__AIM OF THE TASK__.
Write out, from the entries below, exactly the lines that run between the lines holding "-- ==== Sys2Proof/Laws/Packets.lean" and "theorem hostWake_frame (o", inclusive, and stop there.

════════════════════

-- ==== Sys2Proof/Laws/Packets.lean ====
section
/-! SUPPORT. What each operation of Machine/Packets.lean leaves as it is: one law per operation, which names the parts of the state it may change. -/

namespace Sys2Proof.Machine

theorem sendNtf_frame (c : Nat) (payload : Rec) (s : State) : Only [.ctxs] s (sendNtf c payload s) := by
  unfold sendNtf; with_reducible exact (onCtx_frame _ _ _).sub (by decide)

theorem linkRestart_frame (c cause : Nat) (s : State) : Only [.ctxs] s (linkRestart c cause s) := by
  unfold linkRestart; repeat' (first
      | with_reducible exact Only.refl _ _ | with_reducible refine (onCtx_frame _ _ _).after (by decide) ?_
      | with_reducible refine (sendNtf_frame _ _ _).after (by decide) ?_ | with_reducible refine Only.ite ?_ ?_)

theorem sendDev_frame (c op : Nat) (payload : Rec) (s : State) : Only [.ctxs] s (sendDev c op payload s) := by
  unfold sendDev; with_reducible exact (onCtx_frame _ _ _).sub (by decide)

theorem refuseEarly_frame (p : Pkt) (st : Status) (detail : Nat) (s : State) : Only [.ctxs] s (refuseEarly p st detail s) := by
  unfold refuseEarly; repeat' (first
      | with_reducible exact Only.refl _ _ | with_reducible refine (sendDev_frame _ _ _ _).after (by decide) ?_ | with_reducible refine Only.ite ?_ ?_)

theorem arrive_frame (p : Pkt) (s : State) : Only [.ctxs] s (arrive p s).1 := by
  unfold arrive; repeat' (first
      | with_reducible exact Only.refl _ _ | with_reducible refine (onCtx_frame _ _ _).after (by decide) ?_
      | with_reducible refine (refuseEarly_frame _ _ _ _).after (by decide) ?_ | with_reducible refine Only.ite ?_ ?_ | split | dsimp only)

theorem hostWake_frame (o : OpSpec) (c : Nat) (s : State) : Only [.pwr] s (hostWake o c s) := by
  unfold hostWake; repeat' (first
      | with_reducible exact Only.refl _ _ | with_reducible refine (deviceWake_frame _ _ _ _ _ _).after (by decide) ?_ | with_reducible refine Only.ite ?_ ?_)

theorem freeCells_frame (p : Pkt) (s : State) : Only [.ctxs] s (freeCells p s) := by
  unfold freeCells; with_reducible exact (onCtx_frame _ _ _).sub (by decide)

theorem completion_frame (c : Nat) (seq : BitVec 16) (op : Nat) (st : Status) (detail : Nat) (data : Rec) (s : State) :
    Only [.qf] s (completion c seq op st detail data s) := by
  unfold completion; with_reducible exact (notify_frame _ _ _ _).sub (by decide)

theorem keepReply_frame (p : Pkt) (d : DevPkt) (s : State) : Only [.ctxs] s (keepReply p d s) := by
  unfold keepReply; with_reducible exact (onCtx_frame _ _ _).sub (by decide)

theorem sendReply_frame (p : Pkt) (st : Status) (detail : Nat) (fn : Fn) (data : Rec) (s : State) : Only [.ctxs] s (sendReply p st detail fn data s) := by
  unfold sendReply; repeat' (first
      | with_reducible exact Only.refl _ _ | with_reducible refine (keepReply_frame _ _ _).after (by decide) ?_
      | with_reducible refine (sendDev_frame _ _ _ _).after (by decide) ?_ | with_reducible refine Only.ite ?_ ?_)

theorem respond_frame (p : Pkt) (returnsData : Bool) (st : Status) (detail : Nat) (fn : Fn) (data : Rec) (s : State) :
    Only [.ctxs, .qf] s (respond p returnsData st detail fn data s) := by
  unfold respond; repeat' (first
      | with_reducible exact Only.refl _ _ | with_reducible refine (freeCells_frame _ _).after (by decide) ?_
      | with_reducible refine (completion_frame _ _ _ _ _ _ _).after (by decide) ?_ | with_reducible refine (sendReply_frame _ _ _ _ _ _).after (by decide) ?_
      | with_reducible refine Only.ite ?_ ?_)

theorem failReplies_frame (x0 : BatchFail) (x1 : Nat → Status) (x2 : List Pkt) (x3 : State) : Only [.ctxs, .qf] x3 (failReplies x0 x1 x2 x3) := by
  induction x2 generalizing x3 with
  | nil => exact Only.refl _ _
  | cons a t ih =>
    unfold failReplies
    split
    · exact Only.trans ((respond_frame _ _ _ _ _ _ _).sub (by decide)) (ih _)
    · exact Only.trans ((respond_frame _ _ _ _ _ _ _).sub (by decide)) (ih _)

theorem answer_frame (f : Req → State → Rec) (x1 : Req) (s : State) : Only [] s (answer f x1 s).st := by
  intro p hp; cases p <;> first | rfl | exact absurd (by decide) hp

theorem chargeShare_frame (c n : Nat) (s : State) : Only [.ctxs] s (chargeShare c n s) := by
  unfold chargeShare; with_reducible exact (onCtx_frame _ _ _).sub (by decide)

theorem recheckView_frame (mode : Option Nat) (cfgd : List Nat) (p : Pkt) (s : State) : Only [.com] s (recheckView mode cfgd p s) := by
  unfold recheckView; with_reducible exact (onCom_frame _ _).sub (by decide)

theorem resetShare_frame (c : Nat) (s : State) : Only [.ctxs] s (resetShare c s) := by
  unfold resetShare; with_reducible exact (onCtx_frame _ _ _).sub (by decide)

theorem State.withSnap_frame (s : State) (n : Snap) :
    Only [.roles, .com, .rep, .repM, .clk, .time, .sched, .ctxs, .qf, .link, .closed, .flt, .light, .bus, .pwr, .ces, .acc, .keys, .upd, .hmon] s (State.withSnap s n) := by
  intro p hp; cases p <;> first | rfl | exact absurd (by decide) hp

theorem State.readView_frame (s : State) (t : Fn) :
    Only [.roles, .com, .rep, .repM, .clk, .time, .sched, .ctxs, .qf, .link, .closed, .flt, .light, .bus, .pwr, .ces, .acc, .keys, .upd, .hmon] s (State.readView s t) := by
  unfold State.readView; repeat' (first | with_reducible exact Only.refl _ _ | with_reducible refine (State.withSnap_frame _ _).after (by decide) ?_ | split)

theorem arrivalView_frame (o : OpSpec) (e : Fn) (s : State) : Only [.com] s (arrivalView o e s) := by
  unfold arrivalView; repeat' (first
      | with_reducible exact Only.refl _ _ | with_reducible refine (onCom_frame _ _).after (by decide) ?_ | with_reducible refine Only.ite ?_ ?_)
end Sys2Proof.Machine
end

════════════════════

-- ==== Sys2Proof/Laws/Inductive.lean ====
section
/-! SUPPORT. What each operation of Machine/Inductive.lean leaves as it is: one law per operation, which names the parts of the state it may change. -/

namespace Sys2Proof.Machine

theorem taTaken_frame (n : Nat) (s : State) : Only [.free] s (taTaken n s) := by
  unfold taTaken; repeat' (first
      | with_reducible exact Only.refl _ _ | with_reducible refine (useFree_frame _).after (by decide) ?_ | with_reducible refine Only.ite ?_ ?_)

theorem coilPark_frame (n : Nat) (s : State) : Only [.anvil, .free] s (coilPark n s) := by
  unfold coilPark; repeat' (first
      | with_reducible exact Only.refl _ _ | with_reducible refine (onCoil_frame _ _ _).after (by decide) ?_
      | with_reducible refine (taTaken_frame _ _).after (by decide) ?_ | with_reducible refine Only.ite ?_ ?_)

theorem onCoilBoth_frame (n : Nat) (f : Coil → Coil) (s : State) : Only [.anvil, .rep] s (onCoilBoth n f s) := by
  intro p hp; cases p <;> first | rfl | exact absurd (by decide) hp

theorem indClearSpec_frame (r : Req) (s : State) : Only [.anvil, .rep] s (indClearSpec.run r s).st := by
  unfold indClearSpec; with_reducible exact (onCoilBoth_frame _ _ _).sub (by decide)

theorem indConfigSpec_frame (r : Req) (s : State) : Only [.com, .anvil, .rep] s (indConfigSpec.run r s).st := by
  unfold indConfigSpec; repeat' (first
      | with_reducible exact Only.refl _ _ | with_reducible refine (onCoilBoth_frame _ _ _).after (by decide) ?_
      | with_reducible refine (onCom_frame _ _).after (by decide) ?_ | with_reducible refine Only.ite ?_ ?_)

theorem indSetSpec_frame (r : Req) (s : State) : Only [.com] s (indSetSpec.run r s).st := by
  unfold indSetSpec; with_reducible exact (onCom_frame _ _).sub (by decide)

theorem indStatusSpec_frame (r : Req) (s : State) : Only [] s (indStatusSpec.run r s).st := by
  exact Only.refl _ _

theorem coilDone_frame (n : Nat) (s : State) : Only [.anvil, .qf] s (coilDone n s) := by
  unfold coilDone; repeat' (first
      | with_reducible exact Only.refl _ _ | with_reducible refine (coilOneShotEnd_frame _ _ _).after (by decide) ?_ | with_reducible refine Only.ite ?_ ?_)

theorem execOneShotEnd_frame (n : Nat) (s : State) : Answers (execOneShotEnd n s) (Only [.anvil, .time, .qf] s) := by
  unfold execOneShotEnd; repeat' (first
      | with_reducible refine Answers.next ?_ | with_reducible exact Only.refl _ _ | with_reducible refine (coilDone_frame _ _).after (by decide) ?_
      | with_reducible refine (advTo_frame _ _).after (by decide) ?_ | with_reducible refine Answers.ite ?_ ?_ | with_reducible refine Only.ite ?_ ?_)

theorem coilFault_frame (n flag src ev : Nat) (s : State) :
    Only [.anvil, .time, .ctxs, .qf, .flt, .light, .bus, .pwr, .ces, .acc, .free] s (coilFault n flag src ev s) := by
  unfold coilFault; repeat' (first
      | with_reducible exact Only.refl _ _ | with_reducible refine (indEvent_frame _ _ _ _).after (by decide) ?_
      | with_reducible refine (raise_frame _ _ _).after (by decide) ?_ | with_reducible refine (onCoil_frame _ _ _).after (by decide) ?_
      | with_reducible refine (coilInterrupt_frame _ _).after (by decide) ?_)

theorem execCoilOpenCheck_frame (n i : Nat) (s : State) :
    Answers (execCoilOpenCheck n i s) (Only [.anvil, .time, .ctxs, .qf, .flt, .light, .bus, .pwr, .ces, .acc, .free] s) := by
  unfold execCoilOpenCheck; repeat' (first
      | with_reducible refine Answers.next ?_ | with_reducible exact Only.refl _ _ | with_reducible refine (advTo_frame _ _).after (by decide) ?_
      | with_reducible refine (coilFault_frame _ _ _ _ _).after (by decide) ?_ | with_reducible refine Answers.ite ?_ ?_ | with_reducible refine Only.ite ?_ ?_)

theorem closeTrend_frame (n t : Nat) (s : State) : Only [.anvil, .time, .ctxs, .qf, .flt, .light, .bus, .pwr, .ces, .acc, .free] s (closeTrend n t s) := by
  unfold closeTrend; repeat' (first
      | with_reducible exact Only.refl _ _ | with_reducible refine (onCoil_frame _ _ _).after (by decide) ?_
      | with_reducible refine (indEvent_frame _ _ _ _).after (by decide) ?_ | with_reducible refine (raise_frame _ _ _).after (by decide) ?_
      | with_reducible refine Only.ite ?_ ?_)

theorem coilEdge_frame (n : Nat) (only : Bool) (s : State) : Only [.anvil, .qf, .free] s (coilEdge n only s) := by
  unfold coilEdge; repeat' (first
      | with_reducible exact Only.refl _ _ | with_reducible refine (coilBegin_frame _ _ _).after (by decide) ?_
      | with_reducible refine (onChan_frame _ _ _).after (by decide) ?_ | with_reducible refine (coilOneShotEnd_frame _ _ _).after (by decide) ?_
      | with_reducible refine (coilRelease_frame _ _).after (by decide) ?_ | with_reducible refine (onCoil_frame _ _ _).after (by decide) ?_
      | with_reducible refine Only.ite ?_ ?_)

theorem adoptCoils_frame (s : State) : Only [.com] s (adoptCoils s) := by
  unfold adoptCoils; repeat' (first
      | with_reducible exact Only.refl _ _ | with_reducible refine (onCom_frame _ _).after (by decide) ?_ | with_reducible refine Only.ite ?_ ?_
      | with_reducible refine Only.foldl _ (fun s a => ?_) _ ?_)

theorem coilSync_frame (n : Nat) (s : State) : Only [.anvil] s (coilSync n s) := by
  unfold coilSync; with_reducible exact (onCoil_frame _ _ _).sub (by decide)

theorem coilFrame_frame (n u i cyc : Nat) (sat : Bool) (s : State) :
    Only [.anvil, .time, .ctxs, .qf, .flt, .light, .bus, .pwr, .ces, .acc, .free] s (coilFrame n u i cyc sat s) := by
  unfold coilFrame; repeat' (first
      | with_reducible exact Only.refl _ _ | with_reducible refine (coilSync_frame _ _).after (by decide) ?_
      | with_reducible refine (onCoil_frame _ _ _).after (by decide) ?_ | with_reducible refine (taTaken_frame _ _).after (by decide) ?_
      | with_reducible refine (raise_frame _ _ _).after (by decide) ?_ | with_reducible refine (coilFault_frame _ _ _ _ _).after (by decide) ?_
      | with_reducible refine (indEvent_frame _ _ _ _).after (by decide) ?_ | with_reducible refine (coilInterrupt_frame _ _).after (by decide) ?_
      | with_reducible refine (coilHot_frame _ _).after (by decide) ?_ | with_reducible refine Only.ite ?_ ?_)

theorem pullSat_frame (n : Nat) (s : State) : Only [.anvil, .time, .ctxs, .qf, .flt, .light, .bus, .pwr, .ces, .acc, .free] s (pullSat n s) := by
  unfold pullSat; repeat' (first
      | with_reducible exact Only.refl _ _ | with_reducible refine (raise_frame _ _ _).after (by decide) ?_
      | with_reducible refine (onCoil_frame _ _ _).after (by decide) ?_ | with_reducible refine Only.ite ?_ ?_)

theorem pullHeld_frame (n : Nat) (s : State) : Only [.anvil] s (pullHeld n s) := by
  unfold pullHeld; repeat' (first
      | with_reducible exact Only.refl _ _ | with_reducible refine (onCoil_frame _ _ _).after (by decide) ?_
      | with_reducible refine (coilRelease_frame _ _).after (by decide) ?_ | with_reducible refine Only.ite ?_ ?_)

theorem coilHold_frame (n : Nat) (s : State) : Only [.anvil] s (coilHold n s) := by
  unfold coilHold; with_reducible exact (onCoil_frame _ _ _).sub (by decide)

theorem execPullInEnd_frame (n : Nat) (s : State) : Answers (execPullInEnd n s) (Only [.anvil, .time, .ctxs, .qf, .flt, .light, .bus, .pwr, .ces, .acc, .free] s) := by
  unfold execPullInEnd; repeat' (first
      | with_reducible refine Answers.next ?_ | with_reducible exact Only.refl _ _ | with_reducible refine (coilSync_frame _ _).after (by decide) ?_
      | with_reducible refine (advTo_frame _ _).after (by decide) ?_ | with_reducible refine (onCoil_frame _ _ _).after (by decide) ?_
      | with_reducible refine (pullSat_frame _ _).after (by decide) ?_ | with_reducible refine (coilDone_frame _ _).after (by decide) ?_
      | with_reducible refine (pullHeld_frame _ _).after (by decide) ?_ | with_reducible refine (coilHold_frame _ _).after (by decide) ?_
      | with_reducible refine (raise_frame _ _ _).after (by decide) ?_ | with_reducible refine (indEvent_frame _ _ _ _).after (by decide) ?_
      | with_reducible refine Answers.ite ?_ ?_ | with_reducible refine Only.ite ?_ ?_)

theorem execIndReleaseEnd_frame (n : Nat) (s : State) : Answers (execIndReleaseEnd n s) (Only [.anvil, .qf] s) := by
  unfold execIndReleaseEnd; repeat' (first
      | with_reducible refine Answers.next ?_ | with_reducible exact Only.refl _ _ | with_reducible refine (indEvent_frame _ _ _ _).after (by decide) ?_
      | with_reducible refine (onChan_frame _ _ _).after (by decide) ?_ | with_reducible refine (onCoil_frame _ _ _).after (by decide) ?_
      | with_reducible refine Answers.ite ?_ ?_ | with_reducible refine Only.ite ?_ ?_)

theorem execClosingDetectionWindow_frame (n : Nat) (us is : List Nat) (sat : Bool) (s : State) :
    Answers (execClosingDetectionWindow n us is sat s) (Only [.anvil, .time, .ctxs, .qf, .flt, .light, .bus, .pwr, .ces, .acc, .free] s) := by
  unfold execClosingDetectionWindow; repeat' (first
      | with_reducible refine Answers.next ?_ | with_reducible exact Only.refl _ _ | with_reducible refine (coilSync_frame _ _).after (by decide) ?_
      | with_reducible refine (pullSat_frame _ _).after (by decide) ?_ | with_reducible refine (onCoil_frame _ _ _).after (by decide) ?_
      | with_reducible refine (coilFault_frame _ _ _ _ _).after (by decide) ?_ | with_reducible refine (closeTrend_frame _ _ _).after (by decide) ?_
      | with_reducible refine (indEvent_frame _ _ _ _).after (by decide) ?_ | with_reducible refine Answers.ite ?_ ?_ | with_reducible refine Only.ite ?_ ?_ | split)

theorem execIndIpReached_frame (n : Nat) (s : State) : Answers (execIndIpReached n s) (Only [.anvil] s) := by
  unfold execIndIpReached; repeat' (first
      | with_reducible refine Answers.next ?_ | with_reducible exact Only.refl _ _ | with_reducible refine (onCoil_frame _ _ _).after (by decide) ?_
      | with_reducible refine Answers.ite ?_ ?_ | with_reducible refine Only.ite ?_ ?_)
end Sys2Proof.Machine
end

════════════════════

__RESULT__.
-- ==== Sys2Proof/Laws/Packets.lean ====
section
/-! SUPPORT. What each operation of Machine/Packets.lean leaves as it is: one law per operation, which names the parts of the state it may change. -/

namespace Sys2Proof.Machine

theorem sendNtf_frame (c : Nat) (payload : Rec) (s : State) : Only [.ctxs] s (sendNtf c payload s) := by
  unfold sendNtf; with_reducible exact (onCtx_frame _ _ _).sub (by decide)

theorem linkRestart_frame (c cause : Nat) (s : State) : Only [.ctxs] s (linkRestart c cause s) := by
  unfold linkRestart; repeat' (first
      | with_reducible exact Only.refl _ _ | with_reducible refine (onCtx_frame _ _ _).after (by decide) ?_
      | with_reducible refine (sendNtf_frame _ _ _).after (by decide) ?_ | with_reducible refine Only.ite ?_ ?_)

theorem sendDev_frame (c op : Nat) (payload : Rec) (s : State) : Only [.ctxs] s (sendDev c op payload s) := by
  unfold sendDev; with_reducible exact (onCtx_frame _ _ _).sub (by decide)

theorem refuseEarly_frame (p : Pkt) (st : Status) (detail : Nat) (s : State) : Only [.ctxs] s (refuseEarly p st detail s) := by
  unfold refuseEarly; repeat' (first
      | with_reducible exact Only.refl _ _ | with_reducible refine (sendDev_frame _ _ _ _).after (by decide) ?_ | with_reducible refine Only.ite ?_ ?_)

theorem arrive_frame (p : Pkt) (s : State) : Only [.ctxs] s (arrive p s).1 := by
  unfold arrive; repeat' (first
      | with_reducible exact Only.refl _ _ | with_reducible refine (onCtx_frame _ _ _).after (by decide) ?_
      | with_reducible refine (refuseEarly_frame _ _ _ _).after (by decide) ?_ | with_reducible refine Only.ite ?_ ?_ | split | dsimp only)

theorem hostWake_frame (o : OpSpec) (c : Nat) (s : State) : Only [.pwr] s (hostWake o c s) := by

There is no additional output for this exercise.